* **Task item**
Restate the opening lines of the material below word for word, stopping after the line that contains "def testA (o".

**** Entries supplied

/-- CPX (R226). -/
def compareX (o : Operand) (base : Nat) (mods : List Modifier) (s : State) : State := compareWith s.wX s.getX o base mods s

/-- CPY (R227). -/
def compareY (o : Operand) (base : Nat) (mods : List Modifier) (s : State) : State := compareWith s.wX s.getY o base mods s

/-- BIT (R228). -/
def testA (o : Operand) (base : Nat) (mods : List Modifier) (s : State) : State :=
  let r := o.read s s.wM
  ((s.withBus r.bus).withP (bitTest s.wM s.p s.getA r.value o.isImm)).addCycles
    (charge s base mods { crossed := r.crossed })

/-- A read-modify-write of memory at width wM: every byte read before any is written (R253). -/
def modifyMemory (f : UnaryOp) (mode : AddrMode) (base : Nat) (mods : List Modifier) (s : State) : State :=
  let r := mode.resolve s
  let v := r.bus.readAt s.wM r.ea
  let q := f s.wM s.p v.1
  ((s.withBus (v.2.writeAt s.wM r.ea q.value)).withP q.p).addCycles (charge s base mods {})

/-- The same on the accumulator (R253, 41_addressing.md R158). -/
def modifyA (f : UnaryOp) (base : Nat) (mods : List Modifier) (s : State) : State :=
  let q := f s.wM s.p s.getA
  ((s.setA q.value).withP q.p).addCycles (charge s base mods {})

/-- X moved by delta at width wX, NZ from the new X (R231, R233). -/
def stepX (delta : Word) (base : Nat) (mods : List Modifier) (s : State) : State :=
  ((s.setX (s.getX + delta)).setNZ s.wX (s.getX + delta)).addCycles (charge s base mods {})

/-- Y moved by delta at width wX, NZ from the new Y (R232, R234). -/
def stepY (delta : Word) (base : Nat) (mods : List Modifier) (s : State) : State :=
  ((s.setY (s.getY + delta)).setNZ s.wX (s.getY + delta)).addCycles (charge s base mods {})

/-- 0x61 ADC ($nn,X) (R220, R146). -/
def execAdcDpIndX (off : Byte) (s : State) : Answer :=
  .next (binaryA addWithCarry (.mem (.dpIndX off)) 6 [.m1, .dl] s)

/-- 0x63 ADC $nn,S (R220, R156). -/
def execAdcSr (off : Byte) (s : State) : Answer := .next (binaryA addWithCarry (.mem (.sr off)) 4 [.m1] s)

/-- 0x65 ADC $nn (R220, R142). -/
def execAdcDp (off : Byte) (s : State) : Answer := .next (binaryA addWithCarry (.mem (.dp off)) 3 [.m1, .dl] s)

/-- 0x67 ADC [$nn] (R220, R149). -/
def execAdcDpIndL (off : Byte) (s : State) : Answer :=
  .next (binaryA addWithCarry (.mem (.dpIndL off)) 6 [.m1, .dl] s)

/-- 0x69 ADC #$nn / #$nnnn (R220, R141). -/
def execAdcImm (v : Imm) (s : State) : Answer := .next (binaryA addWithCarry (.imm v) 2 [.m1] s)

/-- 0x6D ADC $nnnn (R220, R151). -/
def execAdcAbs (addr : Word) (s : State) : Answer := .next (binaryA addWithCarry (.mem (.abs addr)) 4 [.m1] s)

/-- 0x6F ADC $nnnnnn (R220, R154). -/
def execAdcLong (addr : Addr) (s : State) : Answer := .next (binaryA addWithCarry (.mem (.long addr)) 5 [.m1] s)

/-- 0x71 ADC ($nn),Y (R220, R147). -/
def execAdcDpIndY (off : Byte) (s : State) : Answer :=
  .next (binaryA addWithCarry (.mem (.dpIndY off)) 5 [.m1, .dl, .px] s)

/-- 0x72 ADC ($nn) (R220, R145). -/
def execAdcDpInd (off : Byte) (s : State) : Answer := .next (binaryA addWithCarry (.mem (.dpInd off)) 5 [.m1, .dl] s)

/-- 0x73 ADC ($nn,S),Y (R220, R157). -/
def execAdcSrIndY (off : Byte) (s : State) : Answer := .next (binaryA addWithCarry (.mem (.srIndY off)) 7 [.m1] s)

/-- 0x75 ADC $nn,X (R220, R143). -/
def execAdcDpX (off : Byte) (s : State) : Answer := .next (binaryA addWithCarry (.mem (.dpX off)) 4 [.m1, .dl] s)

/-- 0x77 ADC [$nn],Y (R220, R150). -/
def execAdcDpIndLY (off : Byte) (s : State) : Answer :=
  .next (binaryA addWithCarry (.mem (.dpIndLY off)) 6 [.m1, .dl] s)

/-- 0x79 ADC $nnnn,Y (R220, R153). -/
def execAdcAbsY (addr : Word) (s : State) : Answer := .next (binaryA addWithCarry (.mem (.absY addr)) 4 [.m1, .px] s)

/-- 0x7D ADC $nnnn,X (R220, R152). -/
def execAdcAbsX (addr : Word) (s : State) : Answer := .next (binaryA addWithCarry (.mem (.absX addr)) 4 [.m1, .px] s)

/-- 0x7F ADC $nnnnnn,X (R220, R155). -/
def execAdcLongX (addr : Addr) (s : State) : Answer := .next (binaryA addWithCarry (.mem (.longX addr)) 5 [.m1] s)

/-- 0xE1 SBC ($nn,X) (R221, R146). -/
def execSbcDpIndX (off : Byte) (s : State) : Answer :=
  .next (binaryA subWithBorrow (.mem (.dpIndX off)) 6 [.m1, .dl] s)

/-- 0xE3 SBC $nn,S (R221, R156). -/
def execSbcSr (off : Byte) (s : State) : Answer := .next (binaryA subWithBorrow (.mem (.sr off)) 4 [.m1] s)

/-- 0xE5 SBC $nn (R221, R142). -/
def execSbcDp (off : Byte) (s : State) : Answer := .next (binaryA subWithBorrow (.mem (.dp off)) 3 [.m1, .dl] s)

/-- 0xE7 SBC [$nn] (R221, R149). -/
def execSbcDpIndL (off : Byte) (s : State) : Answer :=
  .next (binaryA subWithBorrow (.mem (.dpIndL off)) 6 [.m1, .dl] s)

/-- 0xE9 SBC #$nn / #$nnnn (R221, R141). -/
def execSbcImm (v : Imm) (s : State) : Answer := .next (binaryA subWithBorrow (.imm v) 2 [.m1] s)

/-- 0xED SBC $nnnn (R221, R151). -/
def execSbcAbs (addr : Word) (s : State) : Answer := .next (binaryA subWithBorrow (.mem (.abs addr)) 4 [.m1] s)

/-- 0xEF SBC $nnnnnn (R221, R154). -/
def execSbcLong (addr : Addr) (s : State) : Answer := .next (binaryA subWithBorrow (.mem (.long addr)) 5 [.m1] s)

/-- 0xF1 SBC ($nn),Y (R221, R147). -/
def execSbcDpIndY (off : Byte) (s : State) : Answer :=
  .next (binaryA subWithBorrow (.mem (.dpIndY off)) 5 [.m1, .dl, .px] s)

/-- 0xF2 SBC ($nn) (R221, R145). -/
def execSbcDpInd (off : Byte) (s : State) : Answer := .next (binaryA subWithBorrow (.mem (.dpInd off)) 5 [.m1, .dl] s)

/-- 0xF3 SBC ($nn,S),Y (R221, R157). -/
def execSbcSrIndY (off : Byte) (s : State) : Answer := .next (binaryA subWithBorrow (.mem (.srIndY off)) 7 [.m1] s)

/-- 0xF5 SBC $nn,X (R221, R143). -/
def execSbcDpX (off : Byte) (s : State) : Answer := .next (binaryA subWithBorrow (.mem (.dpX off)) 4 [.m1, .dl] s)

/-- 0xF7 SBC [$nn],Y (R221, R150). -/
def execSbcDpIndLY (off : Byte) (s : State) : Answer :=
  .next (binaryA subWithBorrow (.mem (.dpIndLY off)) 6 [.m1, .dl] s)

/-- 0xF9 SBC $nnnn,Y (R221, R153). -/
def execSbcAbsY (addr : Word) (s : State) : Answer := .next (binaryA subWithBorrow (.mem (.absY addr)) 4 [.m1, .px] s)

/-- 0xFD SBC $nnnn,X (R221, R152). -/
def execSbcAbsX (addr : Word) (s : State) : Answer := .next (binaryA subWithBorrow (.mem (.absX addr)) 4 [.m1, .px] s)

/-- 0xFF SBC $nnnnnn,X (R221, R155). -/
def execSbcLongX (addr : Addr) (s : State) : Answer := .next (binaryA subWithBorrow (.mem (.longX addr)) 5 [.m1] s)

/-- 0x21 AND ($nn,X) (R222, R146). -/
def execAndDpIndX (off : Byte) (s : State) : Answer := .next (binaryA bitAnd (.mem (.dpIndX off)) 6 [.m1, .dl] s)

/-- 0x23 AND $nn,S (R222, R156). -/
def execAndSr (off : Byte) (s : State) : Answer := .next (binaryA bitAnd (.mem (.sr off)) 4 [.m1] s)

/-- 0x25 AND $nn (R222, R142). -/
def execAndDp (off : Byte) (s : State) : Answer := .next (binaryA bitAnd (.mem (.dp off)) 3 [.m1, .dl] s)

********

* **Exercise answer**
/-- CPX (R226). -/
def compareX (o : Operand) (base : Nat) (mods : List Modifier) (s : State) : State := compareWith s.wX s.getX o base mods s

/-- CPY (R227). -/
def compareY (o : Operand) (base : Nat) (mods : List Modifier) (s : State) : State := compareWith s.wX s.getY o base mods s

/-- BIT (R228). -/
def testA (o : Operand) (base : Nat) (mods : List Modifier) (s : State) : State :=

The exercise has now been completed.